*Problem requirements:*
Nothing in the data may be altered; copy it all exactly.

*Records to process:*

section
variable (op : Op) (n : Count) (s : State)
@[simp] theorem atCall_pins : (atCall op n s).pins =
    { clk := false, nRD := true, start := false, dir := .out, dout := s.pins.dout } := rfl
@[simp] theorem atCall_otherPins : (atCall op n s).otherPins = s.otherPins := rfl
@[simp] theorem atCall_owm : (atCall op n s).owm = s.owm := rfl
@[simp] theorem atCall_owmSaved : (atCall op n s).owmSaved = s.owmSaved := rfl
@[simp] theorem atCall_irqInhibit : (atCall op n s).irqInhibit = false := rfl
@[simp] theorem atCall_busy : (atCall op n s).busy = true := rfl
@[simp] theorem atCall_status : (atCall op n s).status = s.status := rfl
@[simp] theorem atCall_regs : (atCall op n s).regs = { s.regs with op := op, i := 0, n := n } := rfl
@[simp] theorem atCall_seq : (atCall op n s).seq = s.seq := rfl
@[simp] theorem atCall_waitBound : (atCall op n s).waitBound = s.waitBound := rfl
@[simp] theorem atCall_rfinClkLow : (atCall op n s).rfinClkLow = s.rfinClkLow := rfl
@[simp] theorem atCall_port : (atCall op n s).port = s.port := rfl
@[simp] theorem atCall_src : (atCall op n s).src = s.src := rfl
@[simp] theorem atCall_dest : (atCall op n s).dest = s.dest := rfl
@[simp] theorem atCall_readRun : (atCall op n s).readRun = false := rfl
@[simp] theorem atCall_env : (atCall op n s).env = s.env := rfl
@[simp] theorem atCall_oracle : (atCall op n s).oracle = s.oracle := rfl
@[simp] theorem atCall_fix : (atCall op n s).fix = { s.fix with drive := none } := rfl
@[simp] theorem atCall_draws : (atCall op n s).draws = s.draws := rfl
@[simp] theorem atCall_turns : (atCall op n s).turns = [] := rfl
end

end Sys2Proof.Machine
end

*Worked solution:*
section
variable (op : Op) (n : Count) (s : State)
@[simp] theorem atCall_pins : (atCall op n s).pins =
    { clk := false, nRD := true, start := false, dir := .out, dout := s.pins.dout } := rfl
@[simp] theorem atCall_otherPins : (atCall op n s).otherPins = s.otherPins := rfl
@[simp] theorem atCall_owm : (atCall op n s).owm = s.owm := rfl
@[simp] theorem atCall_owmSaved : (atCall op n s).owmSaved = s.owmSaved := rfl
@[simp] theorem atCall_irqInhibit : (atCall op n s).irqInhibit = false := rfl
@[simp] theorem atCall_busy : (atCall op n s).busy = true := rfl
@[simp] theorem atCall_status : (atCall op n s).status = s.status := rfl
@[simp] theorem atCall_regs : (atCall op n s).regs = { s.regs with op := op, i := 0, n := n } := rfl
@[simp] theorem atCall_seq : (atCall op n s).seq = s.seq := rfl
@[simp] theorem atCall_waitBound : (atCall op n s).waitBound = s.waitBound := rfl
@[simp] theorem atCall_rfinClkLow : (atCall op n s).rfinClkLow = s.rfinClkLow := rfl
@[simp] theorem atCall_port : (atCall op n s).port = s.port := rfl
@[simp] theorem atCall_src : (atCall op n s).src = s.src := rfl
@[simp] theorem atCall_dest : (atCall op n s).dest = s.dest := rfl
@[simp] theorem atCall_readRun : (atCall op n s).readRun = false := rfl
@[simp] theorem atCall_env : (atCall op n s).env = s.env := rfl
@[simp] theorem atCall_oracle : (atCall op n s).oracle = s.oracle := rfl
@[simp] theorem atCall_fix : (atCall op n s).fix = { s.fix with drive := none } := rfl
@[simp] theorem atCall_draws : (atCall op n s).draws = s.draws := rfl
@[simp] theorem atCall_turns : (atCall op n s).turns = [] := rfl
end

end Sys2Proof.Machine
end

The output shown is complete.